In contrast to a named perils policy, which covers "only losses suffered from a peril enumerated in the policy," an all-risk policy covers "a loss when caused by any fortuitous peril not specifically excluded by the policy." Oklahoma Sch. Risk Mgmt. Tr. v. McAlester Pub. Sch., 457 P.3d 997, 1002 (Okla. 2019). An all-risk policy does not change the burden shifting framework of an insurance claim - the insured must still initially show that the loss is a covered loss - but this generally only requires proof that a physical loss was caused by some fortuitous event; proof of the precise cause of the loss is not required. See id.; B.S.C. Holding, Inc. v. Lexington Ins. Co., 625 F. App'x 906, 912-913 (10th Cir. 2015) (unpublished) (noting that "[a]ll-risk policies cover loss from nearly all causes except those specifically excluded" and that "proof of cause" is generally not required); Blythe v. Essentia Ins. Co., No. 13-CV-160-JED-PJC, 2013 WL 6835279, at *3 (N.D. Okla. Dec. 26, 2013) (noting that recovery under an all-risk policy "is allowed for fortuitous losses" and "the effect of such a policy is to broaden coverage"); 10A Couch on Ins. § 148:52 (explaining that "an insured does not have to prove the precise cause of the loss"). Although courts are not in perfect harmony as to what qualifies as a fortuitous event, see Adams-Arapahoe Joint Sch. Dist. No. 28-J v. Cont'l Ins. Co., 891 F.2d 772, 775 (10th Cir. 1989), the Oklahoma Court of Civil Appeals has described it as "an event which so far as the parties to the contract are aware, is dependent on chance." Bank of Oklahoma, N.A. v. Cont'l Cas. Co., 849 P.2d 1091, 1092 (Okla. Civ. App. 1992) (quoting Restatement of Contracts (1932), § 291 cmt a). Because there is sufficient evidence from which to conclude that the wind event caused the shingles to unseal, it is unnecessary to resolve whether Plaintiff could establish a covered loss by showing merely that some fortuitous event caused the damage.

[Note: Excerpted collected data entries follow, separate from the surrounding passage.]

/-- RESET_ASSERT (R412): no state survives but the flash; the stop of the tie ring goes on forwarding (R408), AVS_CODE returns
to 30 (R414), the test logic keeps its state (R418), messages held off in reset and P0 stay with their senders
(R403) and those of a freeze are discarded (R74), and SCAN_EN in the instruction register reaches the scan chains (R418). What the block has already sent or
programmed stays so. -/
def execResetAssert (s : State) : Host.Outcome State Fault Refusal :=
  let pins : Pins := { rstN := false, fuses := s.pins.fuses, ssc := s.pins.ssc, avs := if s.pins.railCore then some 30 else none,
                       railCore := s.pins.railCore, railSram := s.pins.railSram, syncOut := s.pins.syncOut }
  let scan := s.jtag.ir == 0x10
  let t : State :=
        { params := s.params, pins := pins, sent := s.sent, nvOut := s.nvOut, heldOff := if s.stopped then [] else s.heldOff, net := s.net, mg := s.mg,
          stop := { s.stop with fault := false, ready := [], cw := { s.stop.cw with rx := [], need := 0, left := [], drop := s.stop.cw.need + s.stop.cw.drop }, ccw := { s.stop.ccw with rx := [], need := 0, left := [], drop := s.stop.ccw.need + s.stop.ccw.drop } },
          jtag := { s.jtag with scan := scan }, free := s.free, pending := s.pending }
  .next (if scan then t.destroyStores else t)

/-- RESET_RELEASE (R32, R345, R412): fuses and ARITH_SSC sampled, COUNT 0, P0 in SEASONING; scan and memory test end (R418). -/
def execResetRelease (fuses : Nat) (ssc : Bool) (s : State) : Host.Outcome State Fault Refusal :=
  if s.pins.rstN then .next s
  else .next { s with
    pins := { s.pins with rstN := true, fuses := fuses % 65536, ssc := ssc }
    clk := {}
    jtag := { s.jtag with scan := false, mbistRunning := false }
    bays := { s.bays with ok := (List.range s.params.baysBuilt).filter fun p => !(bitOf fuses p) } }

/-- RAILS_WITHIN_RANGE (R414). -/
def execRailsWithinRange (core sram : Bool) (s : State) : Host.Outcome State Fault Refusal :=
  .next { s with pins := { s.pins with railCore := core, railSram := sram, avs := avsOf core sram s.pins.avs } }

/-! ### The sequence (R345) -/

/-- Does the sequence stand in a phase, with nothing stopping it (R345, R352)? -/
def State.inPhase (s : State) (n : Nat) : Bool := s.pins.rstN && s.lg == .seasoning && !s.stopped && s.nv.phase == n

/-- A phase begins. -/
def State.toPhase (s : State) (n : Nat) : State := { s with nv := { s.nv with phase := n, phaseStart := s.clk.edges } }

/-- The NV pins between two accesses, while the port drives them (R406; log 74, DESIGN CHOICE). -/
def Pins.driveNv (p : Pins) : Pins := { p with nvSck := some false, nvCsN := some true, nvIo := some 0 }

/-- PLL_LOCK_DONE (R345, R403, R406, R414): P0 ends, AVS_CODE is set, the message port accepts, the NV pins are driven. -/
def execPllLockDone (avs : Nat) (s : State) : Host.Outcome State Fault Refusal :=
  if s.inPhase 0 then
    .next (({ s with pins := { s.pins.driveNv with avs := some avs } } : State).toPhase 1).takeHeldOff
  else .next s

/-- An entry with DISP INSTANCE_FAULT that names no descriptor (Table 15.2). -/
def State.faultEntry (s : State) (code detail : Nat) : List Byte := logBytes code 4 0 0 0 0 s.count 0 0 0 detail

/-- The order of the slots by their headers (R343); two wrong headers are tried as A, B. -/
def slotOrder (a b : List Byte) : List Nat :=
  if magicOk a = magicOk b then (if magicOk a ∧ fieldAt a 8 4 < fieldAt b 8 4 then [1, 0] else [0, 1])
  else if magicOk a then [0, 1] else [1, 0]

/-- The valid boot numbers of a boot-log sector, by position (R344). -/
def bootEntries (log : List Byte) : List (Nat × Nat) :=
  (List.range 512).filterMap fun k =>
    let n := fieldAt log (8 * k) 4
    if fieldAt log (8 * k + 4) 4 = 2 ^ 32 - 1 - n then some (k, n) else none

/-- Is a position of a sector erased (R344)? -/
def bootErased (log : List Byte) (k : Nat) : Bool := (sliceOf log (8 * k) 8).length == 8 && (sliceOf log (8 * k) 8).all (· == 0xFF#8)

/-- The largest valid entry of both sectors: sector, position, number. -/
def bootNewest (logs : List (List Byte)) : Option (Nat × Nat × Nat) :=
  ((logs.zipIdx.flatMap fun x => (bootEntries x.1).map fun e => (x.2, e.1, e.2)).foldl
    (fun (best : Option (Nat × Nat × Nat)) x => match best with
      | some y => if y.2.2 < x.2.2 then some x else some y
      | none => some x) none)

/-- The flash address of a boot-log position (Table 13.1). -/
def bootAddr (sector pos : Nat) : Nat := 0x800000 + 0x1000 * sector + 8 * pos

/-- The entry behind the newest valid one that is neither erased nor valid: a reset left it partly programmed (R406). -/
def bootTorn (logs : List (List Byte)) : Option Nat :=
  (bootNewest logs).bind fun x =>
    let log := logs.getD x.1 []
    ((List.range 512).find? fun k => decide (x.2.1 < k ∧ 8 * k + 8 ≤ log.length) && !(bootErased log k) && ((bootEntries log).lookup k).isNone).map
      (bootAddr x.1)

/-- Where the next boot-log entry goes: sector, position (R344). With no valid entry it is position 0 of sector 0. -/
def bootPlace (logs : List (List Byte)) : Nat × Nat :=
  match bootNewest logs with
  | none => (0, 0)
  | some x =>
    match (List.range 512).find? fun k => decide (x.2.1 < k) && bootErased (logs.getD x.1 []) k with
    | some k => (x.1, k)
    | none => (1 - x.1, 0)

/-- What discovery leaves of the boot log and the slots (R343, R344). -/
def State.discover (s : State) (headers logs : List (List Byte)) : State :=
  let order := slotOrder (headers.getD 0 []) (headers.getD 1 [])
  let p := bootPlace logs
  let id := ((bootNewest logs).map fun x => x.2.2).getD 0
  ({ s with nv := { s.nv with
      order := order.drop 1, current := order.head?, bootId := (id + 1) % 2 ^ 32, logSector := p.1, logPos := p.2,
      posErased := bootErased (logs.getD p.1 []) p.2, torn := bootTorn logs,
      validIn := (List.range 2).filter fun k => !(bootEntries (logs.getD k [])).isEmpty,
      newest := ((bootNewest logs).map (·.1)).getD 0 } } : State).toPhase 2

/-- NV_DISCOVERY_DONE (R343): a device that cannot be used makes LG_STATE FAULT at once. -/
def execNvDiscoveryDone (dev : NvDevice) (headers logs : List (List Byte)) (s : State) : Host.Outcome State Fault Refusal :=
  if s.inPhase 1 then
    match dev with
    | .ok => .next (s.discover headers logs)
    | .noSfdp => .next (s.instanceFault (s.faultEntry 0x20 0))
    | .noQuad => .next (s.instanceFault (s.faultEntry 0x21 0))
    | .tooSmall => .next (s.instanceFault (s.faultEntry 0x22 0))
  else .next s

/-- The entry of a rejected slot (R343, Table 15.3). -/
def State.logSlot (s : State) (f : ImageFault) (slot : Nat) : State :=
  match f with
  | .magic => s.log0 0x24 0 slot
  | .digest => s.log0 0x25 0 slot
  | .check off => s.log0 0x26 0 (slot + 2 ^ 8 * off)

/-- IMAGE_SLOT_READ_DONE (R342, R343): the slot passes, or the other one is read, or LG_STATE is FAULT. -/
def execImageSlotReadDone (bytes : List Byte) (s : State) : Host.Outcome State Fault Refusal :=
  match s.nv.current with
  | some slot =>
    if s.inPhase 2 then
      match checkImage bytes s.params.lanes s.params.ring with
      | none => .next (({ s with image := imageOf bytes slot, nv := { s.nv with current := none } } : State).toPhase 3)
      | some f =>
        let t := s.logSlot f slot
        match t.nv.order with
        | n :: l => .next { t with nv := { t.nv with current := some n, order := l } }
        | [] => .next (({ t with nv := { t.nv with current := none } } : State).instanceFault (t.faultEntry 0x27 slot))
    else .next s
  | none => .next s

Upon consideration of the summary judgment record, the Court finds that a genuine dispute of material facts precludes summary judgment. Even accepting State Farm's position that Plaintiff must show that the reported wind event caused the shingles to unseal, Plaintiff has presented minimally sufficient evidence from which a reasonable juror could reach this conclusion. During the claims process, State Farm determined that there was at least some apparent wind damage to the roof that was covered under the policy. After Plaintiff requested a second inspection because State Farm's repair estimate did not account for additional shingles identified by Plaintiff's contractor, the adjuster inspected the roof and observed evidence indicating that the unsealed shingles were the result of wind damage. See Pl.'s Ex. 17 [Doc. 36-1] at 5. Although State Farm has presented evidence showing that the unsealed shingles were caused by an improper installation, Plaintiff has identified evidence disputing this conclusion, including the testimony of Mr. Rollins. Viewed in the light most favorable to Plaintiff and drawing all reasonable inferences in her favor, these facts are enough to establish a material dispute as to whether Plaintiff's claim regarding the unsealed shingles is a covered loss under the policy.
Accordingly, Defendant State Farm Fire and Casualty Company's Motion for Summary Judgment [Doc. No. 25] is DENIED.
IT IS SO ORDERED this 9th day of November, 2022.